Records from a data collection
·····

/-- What a change of region `r`'s literals does at once, whatever changed them (a crossing, a fault value, a switch): the die sends
its vector (R226) and notes since when its planes differ (R236). -/
def State.literalsMoved (s : State) (r : Nat) : State :=
  if !(s.fe r).running || (s.fe r).lastVector = some (s.literalsA r, s.literalsB r) then s
  else (s.sendVector r).onFe r (fun f => { f with
    planeDiff := if s.planesDiffer r then some (f.planeDiff.getD s.pkg.beat) else none })

/-- The same for every region. -/
def State.allLiteralsMoved (s : State) : State := (List.range 8).foldl State.literalsMoved s

/-- Planes of region `r` that have differed for more than 1 µs put it at its safe values (R236). -/
def State.planeCheck (s : State) (r : Nat) : State :=
  match (s.fe r).planeDiff with
  | some t => if t + 100 < s.pkg.beat then s.raiseBoth (bitRegion r 5) true else s
  | none => s

/-- A lane sends an inhibit message to every region whose cross-region terms differ from those last sent (step 4 of Table
06-8); a lane whose gates are closed sends nothing. -/
def Lane.sendInhibits (x : Lane) (source vector : Nat) : Lane :=
  if x.blk.lane.gatesClosed then x
  else (List.range 8).foldl (fun (y : Lane) n =>
    let c := y.crossTerms n
    if c = tget 0 y.blk.hed.sent n then y
    else ({ y with inhibits := y.inhibits ++ [Inhibit.mk n source vector c] }).onHed
      (fun h => { h with sent := tput 0 h.sent n c, xmsg := h.xmsg + 1 })) x

/-- Both lanes send the terms that a switch changes, under the region's newest vector (step 5 of Table 06-12). -/
def State.switchInhibits (s : State) (r : Nat) : State :=
  let f := fun (x : Lane) => x.sendInhibits r (match x.blk.hed.vectors.lookup r with | some v => v.1 | none => 0)
  { s with a := f s.a, b := f s.b }

/-- The switch of region `r` (step 5 of Table 06-12): each lane takes the new CRC with the switch notice, terms are the
old or the new for 2 µs, and the comparators of the new literals start (R218). -/
def State.heddleSwitch (s : State) (r : Nat) (im : HedImage) : State :=
  let f := fun (x : Lane) => match x.blk.hed.commit.lookup r with
    | some c => x.onHed (fun h => { h with
        commit := oset h.commit r { c with step := 5 }
        old := match h.image.lookup r with | some o => oset h.old r o | none => odel h.old r
        image := oset h.image r c.image
        crc := tput 0 h.crc r c.image.crc })
    | none => x
  let s1 : State := { s with a := f s.a, b := f s.b }
  (((s1.onFe r (fun g => { g with
    old := g.image
    image := some im
    shadow := none }.startComparators)).endCauseBoth (bitRegion r 4)).literalsMoved r).switchInhibits r

/-- A lane takes no part in the commit of region `r`, or has verified it. -/
def Lane.commitVerified (x : Lane) (r : Nat) : Bool :=
  match x.blk.hed.commit.lookup r with
  | some c => 4 ≤ c.step
  | none => true

/-- HEDDLE_VERIFY: a lane compares the CRC that the front-end die reports of its shadow bank with the expected CRC (step 4 of
Table 06-12). When every lane that makes the commit has verified it, the region switches. -/
def State.heddleVerify (s : State) (l : LaneId) (r : Nat) (reported : Word) : State :=
  match (s.lane l).blk.hed.commit.lookup r with
  | none => s
  | some c =>
    if c.step ≠ 3 && c.step ≠ 4 then s
    else if s.pkg.halted then s.endCommits r .safeState
    else if reported ≠ c.expected then s.endCommits r .lanesDisagree
    else
      let s1 := s.onLane l (fun x => x.onHed (fun h => { h with commit := oset h.commit r { c with step := 4 } }))
      if s1.a.commitVerified r && s1.b.commitVerified r then s1.heddleSwitch r c.image else s1

/-- HEDDLE_SWITCH_OVERLAP_END: 2 µs after the switch the old configuration leaves the OR. -/
def State.heddleOverlapEnd (s : State) (r : Nat) : State :=
  let f := fun (x : Lane) => x.onHed (fun h => { h with old := odel h.old r })
  (({ s with a := f s.a, b := f s.b }).onFe r (fun g => { g with old := none })).switchInhibits r

/-- 55 s in T5 beats (R233, R348). -/
def abandonBeats : Nat := 5500000000

/-- HEDDLE_MARK: a lane marks its record valid and replies OK with the CRC (step 6 of Table 06-12); while the supply
warning holds flash writes back the commit waits, and 55 s after acceptance it is abandoned with BUSY; at class G the reply
is then SAFE_STATE (R233). -/
def State.heddleMark (s : State) (l : LaneId) (r now : Nat) : State :=
  match (s.lane l).blk.hed.commit.lookup r with
  | none => s
  | some c =>
    if c.step ≠ 5 then s
    else if (s.lane l).blk.pwr.warn then
      (if s.pkg.halted then s.endCommit l r .safeState []
       else if c.beat + abandonBeats ≤ now then s.endCommit l r .busy []
       else s)
    else if c.beat + abandonBeats ≤ now then s.endCommit l r .busy []
    else
      let crc := beBytes 4 c.image.crc.toNat
      let s1 := s.onLane l (fun x =>
        ((x.onFlash (fun f => { f with heddle := tput [] f.heddle r (markSpare (tget [] f.heddle r)) })).onHed
          (fun h => { h with commits := h.commits + 1 })).detail 0x0008 0 (beBytes 1 r ++ zeros 3 ++ crc ++ zeros 8))
      s1.endCommit l r .ok crc

/-! ### Rows of the interlocks (R218, R223 to R229) -/

/-- THRESHOLD_CROSSING: the signal of point `p` takes new codes in the two planes; its comparators follow, the local terms act,
and a changed literal is sent to both lanes (R218, R224, Table 06-8). A die that does not run yet only has the signal, which its
comparators take when it starts. -/
def State.thresholdCrossing (s : State) (p codeA codeB : Nat) : State :=
  let r := p / 64
  let i := p % 64
  if p < 512 then
    let lit : Literal := match (s.fe r).image with | some im => tget {} im.literals i | none => {}
    let s1 := (s.planeCheck r).onFe r (fun f => { f with
      codeA := tput 0 f.codeA i (codeA % 65536), codeB := tput 0 f.codeB i (codeB % 65536)
      compA := if f.running then tput 0 f.compA i (comparator lit (tget 0 f.compA i) (codeA % 65536)) else f.compA
      compB := if f.running then tput 0 f.compB i (comparator lit (tget 0 f.compB i) (codeB % 65536)) else f.compB })
    s1.literalsMoved r
  else s

/-- VECTOR_REFRESH: a front-end die whose last vector is 100 µs old sends its literals again (R227); planes that have differed for
more than 1 µs show (R236). -/
def State.vectorRefresh (s : State) (r : Nat) : State :=
  if r < 8 && (s.fe r).running && (s.fe r).vectorBeat + 10000 ≤ s.pkg.beat then (s.planeCheck r).sendVector r else s

/-- LITERAL_VECTOR: a lane receives the next vector of a region, evaluates every cross-region term and sends inhibit messages
(steps 3 and 4 of Table 06-8). -/
def State.literalVector (s : State) (l : LaneId) (r now : Nat) : State :=
  match (s.lane l).vectorIn.find? (fun v => v.1 = r) with
  | none => s
  | some v =>
    s.onLane l (fun x =>
      (({ x with vectorIn := x.vectorIn.erase v }).onHed (fun h =>
        { h with vectors := oset h.vectors r (v.2.1, v.2.2.1, v.2.2.2, now) })).sendInhibits r v.2.1)

/-- VECTOR_TIMEOUT: a lane that has received no vector of a region for 200 µs takes its literals at their fault values
(R227). -/
def State.vectorTimeout (s : State) (l : LaneId) (r now : Nat) : State :=
  match (s.lane l).blk.hed.vectors.lookup r with
  | some v =>
    if v.2.2.2 + 20000 ≤ now then
      s.onLane l (fun x => (x.onHed (fun h => { h with vectors := odel h.vectors r })).sendInhibits r v.1)
    else s
  | none => s

/-- The other lane's inhibit messages are applied as they arrive while the active lane's fault line is set or its heartbeat
is missing, not having toggled for 20 µs (R89, R229). -/
def State.activeSuspect (s : State) : Bool :=
  match s.active with
  | some l => (s.lane l).faultLine || !(s.lane l).blk.lane.heartbeat || (s.lane l).blk.lane.hbBeat + 2000 ≤ s.pkg.beat
  | none => true

/-- The lane whose inhibit messages a front-end die applies is `l` (R228, R229). -/
def State.inhibitsFrom (s : State) (l : LaneId) : Bool :=
  match s.active with
  | some k => if s.activeSuspect then decide (k ≠ l) else decide (k = l)
  | none => true

/-- The terms of a lane's inhibit message at the die. -/
def FrontEnd.putCross (f : FrontEnd) (l : LaneId) (c : BitVec 64) (use : Bool) : FrontEnd :=
  let g := match l with | .a => { f with crossA := c } | .b => { f with crossB := c }
  if use then { g with cross := c } else g

/-- The messages of a lane that a front-end die holds for pairing. -/
def FrontEnd.inhOf (f : FrontEnd) : LaneId → List Inhibit
  | .a => f.inhA
  | .b => f.inhB

/-- Put the messages of a lane that wait for their pair. -/
def FrontEnd.setInh (f : FrontEnd) (l : LaneId) (q : List Inhibit) : FrontEnd :=
  match l with
  | .a => { f with inhA := q }
  | .b => { f with inhB := q }

/-- INHIBIT_MESSAGE: the target front-end die receives a lane's next inhibit message, applies the active lane's, and pairs
messages by source region and vector number; a differing pair counts as a disagreement (R228, R229). -/
def State.inhibitMessage (s : State) (l : LaneId) (r : Nat) : State :=
  match (s.lane l).inhibits.find? (fun m => m.region = r) with
  | none => s
  | some m =>
    let s1 := s.onLane l (fun x => { x with inhibits := x.inhibits.erase m })
    let s2 := s1.onFe r (fun f => f.putCross l m.cross (s.inhibitsFrom l))
    let mate := ((s2.fe r).inhOf l.other).find? (fun q => q.source = m.source && q.vector = m.vector)
    match mate with
    | none => s2.onFe r (fun f => f.setInh l ((f.inhOf l ++ [m]).drop ((f.inhOf l).length - 15)))
    | some q =>
      let s3 := s2.onFe r (fun f => f.setInh l.other ((f.inhOf l.other).erase q))
      if !(s.a.inService && s.b.inService) then s3
      else
        let s4 := s3.onFe r (fun f => f.differTerms (q.cross ^^^ m.cross) s.pkg.beat)
        if q.cross = m.cross then s4 else s4.countDisagree.renewCause (bitRegion r 6)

·····

Exercise details> Copy each line of the preceding data that contains the string "other".

Response to the exercise>
/-- The other lane's inhibit messages are applied as they arrive while the active lane's fault line is set or its heartbeat
    let mate := ((s2.fe r).inhOf l.other).find? (fun q => q.source = m.source && q.vector = m.vector)
      let s3 := s2.onFe r (fun f => f.setInh l.other ((f.inhOf l.other).erase q))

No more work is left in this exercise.